Nearly all the vaccines used in South Africa are manufactured in other countries, and SAHPRA requires documentation that confirms the quality of these vaccines from the regulatory authority in the country of manufacture. Through an arrangement called reliance, SAHPRA has formal relationships with certain regulatory authorities that allow for the confidential exchange of information. For vaccine approvals, this allows SAHPRA to access reports produced by other regulatory agencies on inspections, testing and various other aspects of manufacturing and testing compliance. SAHPRA has such a reliance arrangement with the USFDA. In addition, SAHPRA relies on lot release testing undertaken by these partnering agencies which involves reviewing manufacturing documentation and performing certain quality tests to ensure compliance with the approved and registered requirements.
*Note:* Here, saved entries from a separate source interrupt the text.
theorem witness_CommandsAreLoaded_word : BitVec.ofNat 1024 (loadable0.devNat fresh.desc 128) = desc0 ∧
    BitVec.ofNat 1024 (loadable1.devNat fresh.desc 128) = desc1 := by decide +kernel

theorem witness_CommandsAreLoaded_accepted : (loadable0.checkDesc 0 fresh.desc desc0).status = 0 ∧
    loadable0.loadRoom ((maskCells (descMask desc0)).filterMap loadable0.cellOf) = true := by decide +kernel

theorem witness_CommandsAreLoaded_refused : (loadable1.checkDesc 0 fresh.desc desc1).status ≠ 0 := by decide +kernel

/-- An entry of a frame that a watchdog ended, and one whose cell holds a waiting command in its free half. -/
theorem witness_CommandsAreLoaded_waits :
    (let e := { fresh with dropped := true }; (loadable desc0 e).loadNext 0 = some e) ∧
      (loadable desc1 { fresh with dropped := true }).loadNext 0 = some { fresh with dropped := true } ∧
      (let s := onCell 0 { Cell.reset with loaded := some (cmd .fast) } loadable0
       s.loadNext 0 = some fresh ∧ s.loadRoom ((maskCells (descMask desc0)).filterMap s.cellOf) = false) := by decide +kernel

/-- A retry and a recovery command are loaded again, and a recovery descriptor that fails its check is refused. -/
def againEntry (reload recovering : Bool) (run : BitVec 1024) : Staged :=
  { fresh with reload := reload, recovering := recovering, word := desc0, run := run }

theorem witness_CommandsAreLoaded_again :
    (∀ e ∈ [againEntry true false desc0, againEntry false true desc0, againEntry false true 0],
      let s := loadable desc0 e
      s.loadNext 0 = some e ∧ s.seqHalted (s.qSeq 0) = false ∧ s.loadBusy (s.qSeq 0) = false) ∧
    (loadable desc0 (againEntry false true desc0)).checkRecovery 0 desc0 desc0 = 0 ∧
    (loadable desc0 (againEntry false true 0)).checkRecovery 0 0#1024 desc0 ≠ 0 := by decide +kernel

/-- A command whose image of one bundle lies in physical cell 0. -/
def imageCmd : CellCmd := { cmd .fast with bundles := 1, records := 0, digest := 5612820966523636848 }

def imageState : State :=
  onCell 0 { Cell.reset with istore := [(0, endBundle)], loaded := some imageCmd }
    (loadable desc0 { fresh with phase := .loading, loads := [(0, imageCmd)] })

theorem witness_CommandsAreMadeReady_image : loadCheck ((imageState.cell 0).image imageCmd).1 ((imageState.cell 0).image imageCmd).2 = none ∧
    digest64 (imageBytes ((imageState.cell 0).image imageCmd)) = imageCmd.digest := by decide +kernel

theorem witness_CommandsAreMadeReady_entry :
    ((imageState.queue 0).staged.find? fun e => e.phase == .loading && e.kind == 1) = some { fresh with phase := .loading, loads := [(0, imageCmd)] } ∧
      imageState.gated = false ∧ imageState.maintained 0 fresh.frame = false := by decide +kernel
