/-! ### Region restart (R628 to R631) -/

/-- RGN_ERR_STAT (R652). -/
def rgnErrStat (m : Kz) (k : Nat) : Nat :=
  let e := (m.rgn k).err
  m.seenWord .RGN_ERR_STAT k ||| (packFields [(F.RGN_ERR_STAT.RESTARTS, e.restarts), (F.RGN_ERR_STAT.FRAME_WRAPS, e.frameWraps),
    (F.RGN_ERR_STAT.LAST_CAUSE, e.lastCause), (F.RGN_ERR_STAT.RESTARTING, b2n e.restarting)]).toNat
/-- R724: a register reloaded from the configuration image, its other stored bits at the reset column. -/
def reload (m : Kz) (r : RegKind) (i : Nat) : Kz :=
  let f := r.info
  if Kz.storedMask r = 0 then m
  else
    let voted := BitVec.ofNat 32 f.voted
    let w := (Sparse.get (Kz.resetWord r) m.regs.image (r.addr i) &&& voted) ||| (Kz.resetWord r &&& ~~~voted)
    { m with regs := { m.regs with cfg := Sparse.set m.regs.cfg (r.addr i) w } }
/-- The registers of a channel window, and the channel's coefficient sets, reloaded (R625, R626). -/
def reloadChan (m : Kz) (c : Nat) : Kz :=
  let m := channelKinds.foldl (fun m r => reload m r c) m
  m.modConv c (fun v => { v with coef := v.coefImage.foldl (fun t x =>
    if Sparse.get [] v.standby x.1 = [] then Sparse.set t x.1 x.2 else t) v.coef })
/-- The registers of a region and of its channels reloaded. -/
def reloadRgn (m : Kz) (k : Nat) : Kz :=
  let m := regionKinds.foldl (fun m r => (upTo r.info.cnt).foldl (fun m j => reload m r (k * r.info.cnt + j)) m) m
  m.eachChan k reloadChan
/-- R628: a region restart for a cause of R652. The ACCEPTs of the mirror that were not admitted yet are in transit (R264). -/
def startRestart (m : Kz) (k cause : Nat) : Kz :=
  let transit := (m.rgn k).acq.mirror.filter (fun e => decide ((m.rgn k).acq.admitted ≤ e.ser))
  let m := m.modErr k (fun e => { e with
    restarting := true, start := m.now.tick, restarts := (e.restarts + 1) % 256, lastCause := cause,
    times := (m.now.ns :: e.times).take 3,
    answered := ((m.rgn k).acq.mirror.map (fun e => e.ser + 1)).foldl max e.answered })
  let m := (m.openSpan (.regionRestart k)).mark F.RGN_ERR_STAT.FATAL_SEEN k
  let m := (m.logE 0x0901 3 2 k 0 (rgnErrStat m k)).notify 9 2 k []
  let m := modRAge m k (fun a => { a with restarts := a.restarts + 1 })
  let run := m.inRun k
  let m := reloadRgn m k
  let m := m.eachChan k (fun m c =>
    let m := if run then endOpen (trigLeave m c) c fRECOVERED else m
    let m := injCancel (rotStop m c) c
    let m := m.modChan c (fun x => { x with restart := {} })
    (engineRestart (chainLeave m c) c).closeSpan (.chanRestart c))
  let m := transit.foldl (fun m a => recoveredStubs m k a) m
  let m := m.modAcq k (fun a => { a with queue := [], mirror := [], pattern := false })
  let m := m.modLane k (fun l => { l with fire := none, feats := [], departing := false })
  let m := accRestart m k
  m.modPower (fun p => { p with passRunning := p.passRunning && p.calQueue.head? != some k })
/-- A REGION_FATAL error of a region (R620, R621): a third restart within 1 s is MODULE_FATAL. A region in DOWN is only
reloaded, and one that is restarting goes on restarting. -/
def regionFatal (m : Kz) (k cause : Nat) : Kz :=
  if m.rstate k = .down then reloadRgn m k
  else if (m.rgn k).err.restarting then m
  else
    let third := match (m.rgn k).err.times with | _ :: b :: _ => decide (m.now.ns < b + 1000000000) | _ => false
    let m := startRestart m k cause
    if third then moduleFatal m 4 else m
/-- The second datum count of the newest entry of a code and subject, where it is still 0 (R645: the resume). -/
def logResume (code idx d : Nat) : List LogEntry → List LogEntry
  | e :: r => if e.code = code && e.idx = idx && e.second = 0 then { e with second := d } :: r else e :: logResume code idx d r
  | [] => []
/-- RUN entry of a channel, and what a region restart resumes with (R152, R207, R330). -/
def chanEnter (m : Kz) (c : Nat) : Kz := trigEnter (memEnter (chainEnter m c) c) c
/-- R98, R99: slices assigned as planned, where the plan or the healthy slices have changed. -/
def assignIfDue (m : Kz) (c : Nat) : Kz := if assignDue m c then assignSlices m c else m
/-- R630: a restarting region resumes. The hub discards what the region has sent so far (R36). -/
def regionResume (m : Kz) (k : Nat) : Kz :=
  if (m.rgn k).err.restarting then
    let m := (m.modErr k (fun e => { e with restarting := false })).closeSpan (.regionRestart k)
    let m := { m with log := { m.log with entries := logResume 0x0901 k m.datum m.log.entries } }
    let m := m.modLane k (fun l => { l with
      departs := 0, hubDeparts := 0, badOut := 0, lostBefore := none, outQ := l.outQ.map (fun e => { e with old := true }) })
    let m := m.eachChan k assignIfDue
    let m := if m.inRun k then
        maskShare (m.eachChan k (fun m c => rotEnterRun (chanEnter m c) c)) k
      else m
    m.eachChan k (fun m c => endWaits m (.channelResume c) { status := .ok })
  else m
/-- REGION_RESTART_OVERDUE (R621, R630): 2 ms, or 6 ms after a fabric PLL unlock. -/
def regionOverdue (m : Kz) (k : Nat) : Kz :=
  let e := (m.rgn k).err
  let bound := if e.lastCause = 3 then 6000000 else 2000000
  if e.restarting && decide (e.times.headD 0 + bound ≤ m.now.ns) then moduleFatal m 4 else m

/-! ### Channel restart (R626, R627) -/

/-- CHANNEL_RESTART_BOUNDARY: the restart takes effect. -/
def restartBoundary (m : Kz) (c : Nat) : Kz :=
  let x := (m.chan c).restart
  let b := 16 * convTicks m c
  match x.due with
  | some cause =>
    if (m.rgn (c / 16)).err.restarting || (m.inRun (c / 16) && m.now.tick % b != 0) then m
    else
      let flags := restartFlags m c cause
      let run := m.inRun (c / 16)
      let m := m.logE 0x0160 2 1 c 0 cause
      let m := if run then endOpen (trigLeave m c) c flags else m
      let m := injCancel (rotStop m c) c
      let m := engineRestart (if run then chainLeave m c else m) c
      let m := reloadChan m c
      m.modChan c (fun x => { x with restart := ⟨none, some cause, m.now.tick, m.now.ns⟩ })
  | none => m
/-- CHANNEL_RESUME: an empty chain, a fresh arming state, slices as planned (R79, R99, R627). -/
def chanResume (m : Kz) (c : Nat) : Kz :=
  match (m.chan c).restart.active with
  | some _ =>
    let m := m.modChan c (fun x => { x with restart := { x.restart with active := none } })
    let m := { m with log := { m.log with entries := logResume 0x0160 c m.datum m.log.entries } }
    let m := assignIfDue m c
    let m := if m.inRun (c / 16) && !(m.rgn (c / 16)).err.restarting then
        rotEnterRun (trigEnter (memResume (chainEnter m c) c) c) c
      else m
    endWaits m (.channelResume c) { status := .ok }
  | none => m
/-- CHANNEL_RESTART_OVERDUE (R621): 100 µs after its boundary. -/
def chanOverdue (m : Kz) (c : Nat) : Kz :=
  let x := (m.chan c).restart
  if x.active.isSome && x.startNs + 100000 ≤ m.now.ns then
    regionFatal m (c / 16) 6 else m

/-! ### Region states (R603 to R608, R719, R759) -/

/-- Every channel of a region gets CAL_DUE. -/
def rgnCalDue (m : Kz) (k : Nat) : Kz := m.eachChan k (fun m c => m.modConv c (fun v => { v with calDue := true }))
/-- REGION_UP_DONE: rails, PLL and SRAM are ready (R603, R707). -/
def regionUp (m : Kz) (k : Nat) : Kz :=
  let p := (m.rgn k).pwr
  if p.starting && p.state = .down && decide (m.tb.tb ≠ .switching) then
    let m := m.modPwr k (fun p => { p with
      state := .idle, starting := false, causeModule := false, causeThermal := false, causeRail := false,
      nowMv := m.fld F.RGN_RAIL.TARGET_MV k, rampFrom := none })
    let m := m.modLane k (fun l => { l with departs := 0, hubDeparts := 0, badOut := 0 })
    endWaits (lanesUp (rgnCalDue m k) k) (.regionIdle k) { status := .ok }
  else m
/-- Whether a region's readout has drained (R759). -/
def drained (m : Kz) (k : Nat) : Bool :=
  let g := (m.rgn k).lg
  (chansOf k 0xFFFF).all (fun c => (m.chan c).mem.closed.isEmpty) && g.queue.isEmpty && g.resend.isEmpty &&
    (upTo 8).all (fun j => (roLane m k j).frame.isNone)
/-- The region goes DOWN: lanes off, SRAM and engine images lost (R603, R719). A scheduled or active step of an injector, which loses
its supply with the region, is cancelled (DESIGN CHOICE, entry 95: R66 names CAL entry and restarts alone). -/
def regionDown (m : Kz) (k : Nat) : Kz :=
  let m := m.modRgn k (fun r => { r with eng := { r.eng with loads := [] } })
  let m := m.modPwr k (fun p => { p with
    state := .down, draining := false, causeModule := false, causeThermal := false, causeRail := false })
  let m := m.eachChan k (fun m c =>
    let m := injCancel m c
    let m := m.modChan c (fun x => { x with eng := { loads := x.eng.loads }, avg := {}, restart := {} })
    m.modMem c (fun y => { y with open_ := [], closed := [], used := [], kept := [], writing := none, content := [],
                                  folds := [], slots := 0 }))
  let m := { m with mem := (m.mem.clear (0x01000000 + k * 0x100000) 0x100000).clear (engBase (16 * k)) (16 * 0x20000) }
  let m := m.modAcq k (fun a => { a with queue := [], mirror := [], order := [] })
  lanesDown m k
/-- REGION_DRAIN_DONE. -/
def drainDone (m : Kz) (k : Nat) : Kz :=
  if (m.rgn k).pwr.draining && drained m k then
    let m := endLoads m k { status := .regionDown, detail := ⟨2, k⟩ }
    endWaits (regionDown m k) (.regionDown k) { status := .ok }
  else m
/-- A region leaves region HOLD for IDLE (R603, R608). -/
def holdToIdle (m : Kz) (k : Nat) : Kz :=
  rgnCalDue (m.modPwr k (fun p => { p with state := .idle, causeModule := false, causeThermal := false, causeRail := false })) k
/-- Whether a cause of region HOLD still holds (R608). -/
def rgnTripped (m : Kz) (k : Nat) : Bool :=
  let p := (m.rgn k).pwr
  (p.causeThermal && p.thermNow) || (p.causeRail && p.railNow)
/-- RUN entry of a region (R603). -/
def enterRun (m : Kz) (k : Nat) : Kz :=
  let m := m.modPwr k (fun p => { p with state := .run })
  let m := m.eachChan k (fun m c => avgEnter (engineEnter (rotEnterRun (chanEnter m c) c) c) c)
  minLat (maskShare m k)
/-- R661: the WEAR_DUE slices of a region are retired when it enters CAL. -/
def wearRetire (m : Kz) (k : Nat) : Kz :=
  if m.on F.MOD_AGE_CTRL.EN_WEAR 0 then
    m.eachChan k (fun m c =>
      let w := Sparse.get 0 m.age.wear c
      if w = 0 then m
      else
        let m := (upTo 9).foldl (fun m s => if w.testBit s && !retired m c s then retire m c s 4 else m) m
        modAge m (fun a => { a with wear := Sparse.put 0 a.wear c 0 }))
  else m
/-- A region enters CAL: its pass is queued, the injectors are taken (R66, R606). -/
def enterCal (m : Kz) (k : Nat) : Kz :=
  let m := m.modPwr k (fun p => { p with state := .cal })
  let m := m.modPower (fun p => { p with calQueue := p.calQueue ++ [k] })
  wearRetire (m.eachChan k injCancel) k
A concern was identified by the FDA, relating to non-compliance to GMP at the Emergent plant in Baltimore, USA, during the manufacturing of some active pharmaceutical ingredient
used in the Janssen Covid-19 vaccine. The non-compliant batch has been rejected; however, the incident has led to the investigation of four more batches by the US FDA, and SAHPRA is awaiting reports from the US FDA on whether or not these other batches were manufactured according to GMP standards and if the batches are contaminated. Until the FDA has shared these reports, SAHPRA has insufficient information to approve specific batches of the Janssen COVID-19 vaccine.
“SAHPRA is in continuous discussion with the USFDA to ensure that this matter is resolved speedily. SAHPRA will take all the necessary steps to ensure that the vaccines that are administered to South Africans meet all the requisite stringent standards so that the health and well being of all who live in South Africa are not compromised in any way,” indicates SAHPRA CEO, Dr Boitumelo Semete-Makokotlela.